2000年ITバブル崩壊、2002年の円急落、2007年円安バブル崩壊、2016年トランプ・ラリーなどマーケットの大相場予測をことごとく的中させ、話題となる。
機関投資家に対するアナリストレポートを通じた情報発信はもとより、近年は一般投資家および金融機関行員向けに、金融リテラシーの向上を図るべく、「解りやすく役に立つ」事をコンセプトに精力的に講演、教育活動を行なう。
2011年からマネースクエアが主催する投資教育プロジェクト「マネースクエア アカデミア」の学長を務める。
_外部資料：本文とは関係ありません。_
/-- The state decision: slave of the best master, or master itself where it is better and may be (R340). `alone`: the
wait for an Announce has ended. -/
def ptpDecide (alone : Bool) (d : Dev) : Dev :=
  let p := d.net.ptp
  let own := d.ownClock
  let (master, port, gm, steps) : Bool × Nat × DWord × Nat := match d.bestMaster with
    | some (k, m) =>
      if !p.cfg.slaveOnly && rankLess own.rank m.rank then (true, 0, own.gmId, 0) else (false, k, m.gmId, m.steps + 1)
    | none => if !p.cfg.slaveOnly && (alone || p.isMaster) then (true, 0, own.gmId, 0) else (false, 0, p.gmId, p.steps)
  let d := modPtp (fun p => { p with isMaster := master, port := port, gmId := gm, steps := steps }) d
  let changed := gm != p.gmId
  let unlock := p.locked && (master || d.bestMaster.isNone)
  let d := if unlock then modPtp (fun p => { p with locked := false, good := 0, bad := 0 }) d else d
  if changed || unlock then ptpChange changed d else d

/-- PTP_ANNOUNCE_RECEIVED (R341, R472): the grandmaster's leap offset, and the leap that it announces for the end of
the UTC day. -/
def execPtpAnnounceReceived (p : Fin 2) (m : PtpMaster) (utc : Int) (valid leap59 leap61 : Bool) (s : State) :
    Host.Outcome State Fault Refusal :=
  nextD s fun d =>
    if !d.net.ptp.cfg.enable || !d.linkUp p then d
    else
      let d := ptpDecide false (modPtp (fun x =>
        if p = 0 then { x with masterA := some m } else { x with masterB := some m }) d)
      if !(d.discActive && valid && !d.net.ptp.isMaster && d.net.ptp.port == p.val) then d
      else
        let n := utc - 32
        let old := d.rtc
        let day := ((d.rtc.sec.toNat - n) / 86400 + 1) * 86400
        let step : Int := if leap61 then 1 else if leap59 then -1 else 0
        let at_ : DWord := BitVec.ofInt 64 ((day + n + step) * 2 ^ 24)
        let r := { d.rtc with
          leapFromPtp := true, leap := n, leapPend := if step = 0 then d.rtc.leapPend else some (n + step, at_) }
        let d := { d with rtc := r }
        if old.leap = n && old.leapPend = r.leapPend then d else confChanged d

/-- PTP_ANNOUNCE_RECEIPT_TIMEOUT (R340). -/
def execPtpAnnounceReceiptTimeout (p : Fin 2) (s : State) : Host.Outcome State Fault Refusal :=
  nextD s fun d =>
    if !d.net.ptp.cfg.enable then d
    else ptpDecide true (modPtp (fun x => if p = 0 then { x with masterA := none } else { x with masterB := none }) d)

/-- PTP_SYNC_RECEIVED (R341): the offset from the master, in ns. -/
def execPtpSyncReceived (p : Fin 2) (offset : Int) (s : State) : Host.Outcome State Fault Refusal :=
  nextD s fun d =>
    let x := d.net.ptp
    if !x.cfg.enable || x.isMaster || d.bestMaster.isNone || x.port != p.val then d
    else
      let good := if offset.natAbs < 1000 then min 16 (x.good + 1) else 0
      let bad := if 10000 < offset.natAbs then min 4 (x.bad + 1) else 0
      let d := modPtp (fun x => { x with offset := offset, good := good, bad := bad }) d
      if !x.locked && good = 16 then setLock true d
      else if x.locked && bad = 4 then setLock false d else d

/-- PTP_SYNC_TIMEOUT (R341). -/
def execPtpSyncTimeout (s : State) : Host.Outcome State Fault Refusal :=
  nextD s fun d => setLock false (modPtp (fun x => { x with good := 0 }) d)

/-- The ports that PTP messages leave on. -/
def Dev.ptpPorts (d : Dev) : List Nat := (List.range 2).filter (fun p => d.linkUp p)

/-- PTP_SEND_TIMER (R340): 0 Sync with Follow_Up, 1 Announce, 2 Delay_Req or Pdelay_Req. -/
def execPtpSendTimer (kind : Fin 3) (s : State) : Host.Outcome State Fault Refusal :=
  nextD s fun d =>
    let x := d.net.ptp
    let send := fun (t : Nat) => d.ptpPorts.map (fun p => Out.ptp p t [])
    if !x.cfg.enable then d
    else if kind = 0 then (if x.isMaster then emitAll (send 0 ++ send 8) d else d)
    else if kind = 1 then (if x.isMaster then emitAll (send 0xB) d else d)
    else if x.cfg.p2p then emitAll (send 2) d
    else if !x.isMaster && d.bestMaster.isSome then emit (.ptp x.port 1 []) d else d

/-- PTP_DELAY_REQ_RECEIVED (R340). -/
def execPtpDelayReqReceived (p : Fin 2) (pdelay : Bool) (data : Bytes) (s : State) :
    Host.Outcome State Fault Refusal :=
  nextD s fun d =>
    let x := d.net.ptp
    if !x.cfg.enable || !d.linkUp p then d
    else if pdelay then (if x.cfg.p2p then emitAll [.ptp p 3 data, .ptp p 0xA data] d else d)
    else if x.isMaster && !x.cfg.p2p then emit (.ptp p 9 data) d else d

/-- PTP_DELAY_RESP_RECEIVED (R340). -/
def execPtpDelayRespReceived (p : Fin 2) (delay : Int) (s : State) : Host.Outcome State Fault Refusal :=
  nextD s fun d =>
    let x := d.net.ptp
    if !x.cfg.enable || x.port != p.val then d else modPtp (fun x => { x with delay := delay }) d

/-! ## Announcements (R346 to R348) -/

/-- A page of the announcement (Table 9.6). -/
def announcePage (d : Dev) (page pages : Nat) (sets : List SetDecl) : Bytes :=
  beBytes 2 d.variant ++ beBytes 1 (d.field 23 16) ++ beBytes 1 (max 1 d.otp.settings.stackSize) ++
    beBytes 4 (if d.red.lease.state.holds then d.red.lease.epoch.toNat else 0) ++
    beBytes 8 ((d.prog.image.map (fun (im : Image) => im.imageId.toNat)).getD 0) ++ beBytes 2 d.net.cfg.announcePeriod ++
    beBytes 1 page ++ beBytes 1 pages ++ beBytes 2 sets.length ++ zeros 2 ++
    sets.flatMap (fun s => beBytes 2 s.setNo ++ beBytes 2 s.items.length ++ beBytes 4 (d.task s.task).cfg.period ++
      beBytes 4 s.signature.toNat ++ beBytes 4 s.group.toNat)

/-- The ANNOUNCE pages leave: not while fenced or in safe state (R607), and for the stack from its master. -/
def announce (d : Dev) : Dev :=
  if d.stopped || !d.master || !d.sys.fwReady || d.sys.recovery || d.net.cfg.partnerId = 0 then d
  else
    let pages := match chunks 64 (d.pubSets.take 256) with
      | [] => [[]]
      | l => l
    (List.range pages.length).foldl (fun d i =>
      stationTo announceGroup 0x01 (announcePage d i pages.length (lget pages i)) d) d

/-- ANNOUNCE_SEND (R346). -/
def execAnnounceSend (s : State) : Host.Outcome State Fault Refusal := nextD s announce

/-- The announced sets of a page. -/
def annSets (p : Bytes) : List AnnSet :=
  (List.range (getBe p 20 2)).map fun i =>
    { setNo := getBe p (24 + 16 * i) 2, count := getBe p (26 + 16 * i) 2, period := getBe p (28 + 16 * i) 4,
      signature := BitVec.ofNat 32 (getBe p (32 + 16 * i) 4), group := BitVec.ofNat 32 (getBe p (36 + 16 * i) 4) }

/-- An announcement whose payload follows Table 9.6. -/
def announceOk (h : StHeader) : Bool :=
  let p := h.payload
  decide (24 ≤ p.length) && decide (getBe p 20 2 ≤ 64) && p.length == 24 + 16 * getBe p 20 2 &&
    decide (1 ≤ byteAt p 19 ∧ byteAt p 19 ≤ 4) && decide (byteAt p 18 < byteAt p 19) && allZero p 22 2 &&
    h.partner != 0 && h.partner != 0xFFFFFFFF

/-- An entry takes an announcement. -/
def annUpdate (ip : Word) (h : StHeader) (tick : Nat) (p : Partner) : Partner :=
  let x := h.payload
  let sets := annSets x
  { p with
    state := .present, role := h.role, partnerId := h.partner, sender := h.sender, ip := ip
    variant := BitVec.ofNat 16 (getBe x 0 2), leaseEpoch := BitVec.ofNat 32 (getBe x 4 4)
    imageId := BitVec.ofNat 64 (getBe x 8 8), annPeriod := getBe x 16 2, lastAnn := tick
    sets := if byteAt x 18 = 0 then sets
      else p.sets.filter (fun a => !sets.any (fun b => b.setNo == a.setNo)) ++ sets }

/-- Subscriptions refused by an image that the partner no longer runs are requested again (R351). -/
def retryRefused (pid : Word) (image : DWord) (d : Dev) : Dev :=
  (d.subsOf pid).foldl (fun d i =>
    if (d.sub i).state == .refused && (d.sub i).refusedImage != image then sendSubscribe i d else d) d

/-- An ANNOUNCE is taken (R347 to R349). -/
def announced (ip : Word) (h : StHeader) (d : Dev) : Dev :=
  let old := d.selectSender h.partner
  match d.partnerOf h.partner h.sender with
  | some k =>
    let d := modPartner k (annUpdate ip h d.tick) d
    let d := senderChanged h.partner old d
    if d.selectSender h.partner == some k then retryRefused h.partner (lget d.net.partners k).imageId d else d
  | none =>
    match d.newEntry with
    | none => modNet (fun n => { n with dropped := min 0xFFFFFFFF (n.dropped + 1) }) d
    | some k =>
      let e := annUpdate ip h d.tick {}
      let d := modNet (fun n => { n with
        partners := if k < n.partners.length then n.partners.set k e else n.partners ++ [e] }) d
      senderChanged h.partner old (raise .partnerNew k d)

/-- ANNOUNCE_RECEIVED (R347): the stack master keeps the partner table (R336). -/
def execAnnounceReceived (ip : Word) (data : Bytes) (s : State) : Host.Outcome State Fault Refusal :=
  nextD s fun d =>
    if !d.master then d
    else withStation 0x01 data d fun h => if announceOk h then announced ip h d else countDiscard d

/-- ANNOUNCE_TIMEOUT (R348, cause 1). -/
def execAnnounceTimeout (k : Fin 512) (s : State) : Host.Outcome State Fault Refusal :=
  nextD s fun d =>
    let p := lget d.net.partners k
    if p.lastAnn + d.net.cfg.lossCount * p.annPeriod * 20 ≤ d.tick then partnerLost k 1 d else d

/-- WITHDRAW_RECEIVED (R348, cause 4). -/
def execWithdrawReceived (ip : Word) (data : Bytes) (s : State) : Host.Outcome State Fault Refusal :=
  nextD s fun d =>
    withStation 0x02 data d fun h =>
      match d.partnerOf h.partner h.sender with
      | some k => if (lget d.net.partners k).ip == ip then partnerLost k 4 d else d
      | none => d

/-- DATAGRAM_REJECTED (R345): a datagram that fails its framing, or arrived fragmented where it must not. -/
def execDatagramRejected (data : Bytes) (fragmented : Bool) (s : State) : Host.Outcome State Fault Refusal :=
  nextD s fun d =>
    let mailbox := getBe data 3 1 == 0x20 || getBe data 3 1 == 0x21
    if d.net.cfg.ip = 0 then d
    else match stationParse data with
      | none => countDiscard d
      | some _ => if fragmented && !mailbox then countDiscard d else d

/-! ## Value sets (R349 to R353) -/

/-- Values in a fragment of a set of COUNT values. -/
def fragLen (count frags frag : Nat) : Nat := if frag + 1 = frags then count - 176 * (frags - 1) else 176

/-- A fragment that belongs to a set of COUNT values (R352). -/
def fragOk (count : Nat) (p : Bytes) : Bool :=
  let frags := (count + 175) / 176
  byteAt p 3 == frags && decide (byteAt p 2 < frags) && getBe p 8 2 == 176 * byteAt p 2 &&
    getBe p 10 2 == fragLen count frags (byteAt p 2) && p.length == 16 + 8 * getBe p 10 2 && allZero p 12 4

/-- The tagged values of a fragment. -/
def fragValues (p : Bytes) : List TV := (List.range (getBe p 10 2)).map (fun j => tvOfWord (getBe p (16 + 8 * j) 8))

/-- A complete instance: its values go to the owning task's inputs (R43, R152) and it is acknowledged (R352). -/
def instanceHeld (i : Nat) (x : SetDecl) (k : Nat) (cycle : Word) (vals : List TV) (d : Dev) : Dev :=
  let im := d.prog.image.getD {}
  let d := modSub i (fun u => { u with
    lastCycle := some cycle, lastFrom := (lget d.net.partners k).sender, held := min 0xFFFFFFFF (u.held + 1), asmCycle := none, asmFrags := [] }) d
  let d := if d.mayExchange then
      stationTo (lget d.net.partners k).ip 0x11 (beBytes 2 x.setNo ++ zeros 2 ++ beBytes 4 cycle.toNat) d
    else d
  (List.range x.items.length).foldl (fun d j =>
    let el := (lget x.items j).2
    let (v, d) := readTV .network (im.idOf spI el) (lget vals j) d
    arrive x.task el v d) d

/-- A fragment of the subscribed set i is taken (R352): a cycle that is not greater than the last held is discarded, but
for a new sender's (R349). -/
def takeFragment (i : Nat) (x : SetDecl) (k : Nat) (p : Bytes) (d : Dev) : Dev :=
  let u := d.sub i
  let cycle : Word := BitVec.ofNat 32 (getBe p 4 4)
  let frag := byteAt p 2
  let same := u.lastFrom == (lget d.net.partners k).sender
  if !fragOk x.items.length p then countDiscard d
  else if same && u.lastCycle == some cycle then countDiscard d
  else if same && u.lastCycle.any (fun c => !seqGreater cycle c) then d
  else
    let fresh := match u.asmCycle with
      | none => true
      | some c => seqGreater cycle c
    if !fresh && u.asmCycle != some cycle then d
    else if !fresh && (mget u.asmFrags frag).isSome then countDiscard d
    else
      let frags := mput (if fresh then [] else u.asmFrags) frag (fragValues p)
      if frags.length = (x.items.length + 175) / 176 then
        instanceHeld i x k cycle (frags.flatMap (·.2)) d
      else modSub i (fun u => { u with asmCycle := some cycle, asmFrags := frags }) d

/-- The subscription that a datagram's sender and set number name, with the sender's entry (R349). -/
def Dev.subFrom (d : Dev) (h : StHeader) (setNo : Nat) : Option (Nat × Nat) :=
  match d.partnerOf h.partner h.sender with
  | none => none
  | some k =>
    if d.selectSender h.partner == some k then
      ((List.range d.subSets.length).find? (fun i =>
        (lget d.subSets i).partner == h.partner && (lget d.subSets i).setNo == setNo)).map (fun i => (i, k))
    else none

/-- SET_DATA_RECEIVED (R352). -/
def execSetDataReceived (ip : Word) (data : Bytes) (s : State) : Host.Outcome State Fault Refusal :=
  nextD s fun d =>
    if !d.master then d
    else withStation 0x10 data d fun h =>
      match d.subFrom h (getBe h.payload 0 2) with
      | some (i, k) =>
        if (d.sub i).state == .active && (lget d.net.partners k).ip == ip then
          takeFragment i (lget d.subSets i) k h.payload d
        else d
      | none => d

/-- SET_ACK_RECEIVED (R352). -/
def execSetAckReceived (ip : Word) (data : Bytes) (s : State) : Host.Outcome State Fault Refusal :=
  nextD s fun d =>
    withStation 0x11 data d fun h =>
      let n := getBe h.payload 0 2
      let c : Word := BitVec.ofNat 32 (getBe h.payload 4 4)
      if h.payload.length != 8 then countDiscard d
      else modNet (fun x => { x with subscribers := x.subscribers.map (fun (y : Subscriber) =>
        if y.setNo == n && y.partnerId == h.partner && y.sender == h.sender && y.ip == ip &&
            y.lastAck.all (fun l => seqGreater c l) then { y with lastAck := some c } else y) }) d

/-! ## Subscriptions (R351, R356) -/

/-- The answer to a request for a value set (R351). -/
def Dev.subscribeResult (d : Dev) (h : StHeader) : Nat :=
  let n := getBe h.payload 0 2
  match d.pubSets.find? (fun s => s.setNo == n) with
  | none => 1
  | some x =>
    let others := d.net.subscribers.filter (fun y =>
      y.setNo == n && !y.lost && !(y.partnerId == h.partner && y.sender == h.sender))
    if getBe h.payload 4 4 != x.signature.toNat then 2
    else if 32 ≤ others.length then 3
    else if getBe h.payload 8 4 < (d.task x.task).cfg.period then 4
    else 0

def subscribeAnswer (ip : Word) (n r : Nat) (d : Dev) : Dev := stationTo ip 0x13 (beBytes 2 n ++ beBytes 1 r ++ zeros 1) d

/-- SUBSCRIBE_REQ_RECEIVED (R351, R356, R607). -/
def execSubscribeReqReceived (ip : Word) (data : Bytes) (s : State) : Host.Outcome State Fault Refusal :=
  nextD s fun d =>
    withStation 0x12 data d fun h =>
      let n := getBe h.payload 0 2
      if h.payload.length != 12 || !allZero h.payload 2 2 then countDiscard d
      else if n = 0xFFFF then
        let others := d.net.evSubs.filter (fun y => !(y.partnerId == h.partner && y.sender == h.sender))
        if getBe h.payload 4 4 != 0 then subscribeAnswer ip n 2 d
        else if 8 ≤ others.length then subscribeAnswer ip n 3 d
        else subscribeAnswer ip n 0 (modNet (fun x => { x with evSubs := others ++ [⟨h.partner, h.sender, ip⟩] }) d)
      else if d.stopped || !d.master then d
      else
        let r := d.subscribeResult h
        if r != 0 then subscribeAnswer ip n r d
        else
          let t := ((d.pubSets.find? (fun s => s.setNo == n)).map (fun (s : SetDecl) => s.task)).getD 0
          let y : Subscriber := {
            setNo := n, partnerId := h.partner, sender := h.sender, ip := ip, lastAck := some ((d.task t).counter - 1) }
          let others := d.net.subscribers.filter (fun y =>
            !(y.setNo == n && y.partnerId == h.partner && y.sender == h.sender))
          subscribeAnswer ip n 0 (modNet (fun x => { x with subscribers := others ++ [y] }) d)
2019年11月より現職。
書籍執筆、テレビ出演、講演等の実績も多数。
<主な著書>
「投資に勝つためのニュースの見方、読み方、活かし方」(実業之日本社)
「FX予測のプロフェッショナルがついに書いた!FX7つの成功法則」(ダイヤモンド社)
「アノマリーで儲ける!FX投資術」(双葉社スーパームック)
「これから来る!「超円安」・「超株高」の本命シナリオ」(カンゼン)
「そうだったのか!FX大相場の真実」(ビジネス社)
「イラスト図解 知っているようで知らない 為替のしくみ」(池田書店)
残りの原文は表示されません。